## WHAT NEEDS TO BE DONE
Return verbatim all lines from the first one in the records to the line with "namespace Sys2Proof", both ends kept.

[Saved data entries]
-- ==== Sys2Proof/Config.lean ====
section
/-! DEFINITION. What an implementation fixes: the device-profile record, the two profiles whose keys the spec gives, and
the free values (spec/00_scope.md R10, R11; spec/10_state.md R34; spec/47_profile_and_partition.md). -/

namespace Sys2Proof

/-- The checksum-variant selector: one value, the routine of R121 (R3, P4). -/
inductive CkVariant where
  | rolling
deriving DecidableEq, Repr

/-- The labels of the flash-layout table (R58). -/
inductive RegionLabel where
  | bootloader
  | application
  | unused
  | presets
  | scratch
  | deviceData
deriving DecidableEq, Repr

/-- One labelled range of flash addresses, both ends included (R58). -/
structure LayoutRange where
  first : Nat
  last : Nat
  label : RegionLabel
deriving DecidableEq, Repr

/-- A byte-string matcher at an offset of a block (R204). -/
structure Signature where
  block : Nat
  offset : Nat
  pattern : Buffer
deriving DecidableEq, Repr

/-- The five `(offset, length)` pairs of the bootloader (R205). -/
structure BootOffsets where
  bootloaderKey : Nat × Nat
  encryptedAppKey : Nat × Nat
  midiUpdateKey : Nat × Nat
  lcdBanner : Nat × Nat
  modelTag : Nat × Nat
deriving DecidableEq, Repr

/-- The device profile, an "Immutable record" (R34). -/
structure Profile where
  modelId : Seven
  ckVariant : CkVariant
  midiKey : Buffer
  appKey : Buffer
  encLo : Nat
  encHi : Nat
  appStart : Nat
  layout : List LayoutRange
  signatures : List Signature
  blOffsets : BootOffsets
deriving DecidableEq, Repr

namespace Config

/-- `BLOCK_BYTES` (R10). -/
abbrev blockBytes : Nat := 4096
/-- `SUB_BYTES` (R10). -/
abbrev subBytes : Nat := 256
/-- `SUBS_PER_BLOCK` (R10). -/
abbrev subsPerBlock : Nat := 16
/-- `NBLOCKS` (R10). -/
abbrev nBlocks : Nat := 0x80
/-- `FLASH_BYTES` (R10). -/
abbrev flashBytes : Nat := 0x80000
/-- `REC_BYTES` (R10). -/
abbrev recBytes : Nat := 259
/-- `PACKED_REC_BYTES` (R10, 90_conflicts.md C2). -/
abbrev packedRecBytes : Nat := 296
/-- `EVENT_BYTES` (R10). -/
abbrev eventBytes : Nat := 304
/-- `MSG_SUB`, the number reserved for display messages (R10). -/
abbrev msgSub : Half := 0xFF00
/-- `VENDOR` (R10). -/
abbrev vendor : Buffer := [0x00, 0x20, 0x32]
/-- `CMD_WRITE_FLASH` (R10). -/
abbrev cmdWriteFlash : Seven := 0x34
/-- `BROADCAST_ID` (R10). -/
abbrev broadcastId : Seven := 0x7F
/-- The start byte of an event (R70). -/
abbrev startByte : Byte := 0xF0
/-- The end byte of an event (R70). -/
abbrev endByte : Byte := 0xF7

/-- Free value: whether `ASM.GETBLOCKS` deciphers complete block `i` while `prof` is null. The spec states no result there
(R170: `prof` "is not read" only when no block is complete). DESIGN CHOICE, log 12; safe: nothing constrains it. -/
opaque nullProfileEnciphers : Nat → Bool

/-- Free value: whether the trial of `ASM.IDENT` with key `k` matches a buffer `u` of fewer than 259 bytes. The spec states
no result there (R166 reads offsets 0..258). DESIGN CHOICE, log 13; safe: nothing constrains it. -/
opaque shortTrialMatches : Buffer → Buffer → Bool

/-- The ASCII codes of `- ORIGINAL BEHRINGER CODE - COPYRIGHT 200` (R201). -/
def appKeyHead : Buffer :=
  [0x2D, 0x20, 0x4F, 0x52, 0x49, 0x47, 0x49, 0x4E, 0x41, 0x4C, 0x20, 0x42, 0x45, 0x48, 0x52, 0x49,
   0x4E, 0x47, 0x45, 0x52, 0x20, 0x43, 0x4F, 0x44, 0x45, 0x20, 0x2D, 0x20, 0x43, 0x4F, 0x50, 0x59,
   0x52, 0x49, 0x47, 0x48, 0x54, 0x20, 0x32, 0x30, 0x30]

/-- The ASCII codes of ` - BGER/TZ - ` and the NUL, which is part of the key (R201, R112). -/
def appKeyTail : Buffer :=
  [0x20, 0x2D, 0x20, 0x42, 0x47, 0x45, 0x52, 0x2F, 0x54, 0x5A, 0x20, 0x2D, 0x20, 0x00]

/-- `APP_KEY` of profile A, 56 bytes (R201). -/
def appKeyA : Buffer := appKeyHead ++ [0x34] ++ appKeyTail
/-- `APP_KEY` of profile B: byte 41 is 32, not 34 (R201). -/
def appKeyB : Buffer := appKeyHead ++ [0x32] ++ appKeyTail
/-- `MIDI_KEY` of profile A (R201). -/
def midiKeyA : Buffer := [0x54, 0x5A, 0x27, 0x30, 0x34]
/-- `MIDI_KEY` of profile B (R201). -/
def midiKeyB : Buffer := [0x54, 0x5A, 0x27, 0x30, 0x32]

/-- The flash layout of the primary profile (R58). -/
def primaryLayout : List LayoutRange :=
  [⟨0x00000, 0x03FFF, .bootloader⟩, ⟨0x04000, 0x5AFFF, .application⟩, ⟨0x5B000, 0x73FFF, .unused⟩,
   ⟨0x74000, 0x7BFFF, .presets⟩, ⟨0x7C000, 0x7DFFF, .scratch⟩, ⟨0x7E000, 0x7FFFF, .deviceData⟩]

/-- The primary profile's signatures: `DEQ2496V2 BOOTLOADER V2.2` at block 2 offset 0xC94 and `COPY` at block 4 offset 0x01C
(R202, R204). -/
def primarySignatures : List Signature :=
  [⟨2, 0xC94, [0x44, 0x45, 0x51, 0x32, 0x34, 0x39, 0x36, 0x56, 0x32, 0x20, 0x42, 0x4F, 0x4F, 0x54, 0x4C, 0x4F, 0x41, 0x44,
     0x45, 0x52, 0x20, 0x56, 0x32, 0x2E, 0x32]⟩,
   ⟨4, 0x01C, [0x43, 0x4F, 0x50, 0x59]⟩]

/-- The bootloader offsets of the primary profile (R205). -/
def primaryOffsets : BootOffsets :=
  ⟨(0x3002, 56), (0x303A, 56), (0x2C84, 5), (0x308A, 25), (0x2C94, 25)⟩

/-- Profile A, the primary profile (R202); its model ID is the open parameter P1. -/
def profileA (modelId : Seven) : Profile :=
  { modelId, ckVariant := .rolling, midiKey := midiKeyA, appKey := appKeyA, encLo := 4, encHi := 0x5A, appStart := 0x04000,
    layout := primaryLayout, signatures := primarySignatures, blOffsets := primaryOffsets }

/-- Profile B: only its keys are fixed; everything else is the open parameter P3 (00_scope.md R11). -/
def profileB (modelId : Seven) (encLo encHi appStart : Nat) (layout : List LayoutRange) (signatures : List Signature)
    (blOffsets : BootOffsets) : Profile :=
  { modelId, ckVariant := .rolling, midiKey := midiKeyB, appKey := appKeyB, encLo, encHi, appStart, layout, signatures,
    blOffsets }

end Config

end Sys2Proof
end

## YOUR SOLUTION
-- ==== Sys2Proof/Config.lean ====
section
/-! DEFINITION. What an implementation fixes: the device-profile record, the two profiles whose keys the spec gives, and
the free values (spec/00_scope.md R10, R11; spec/10_state.md R34; spec/47_profile_and_partition.md). -/

namespace Sys2Proof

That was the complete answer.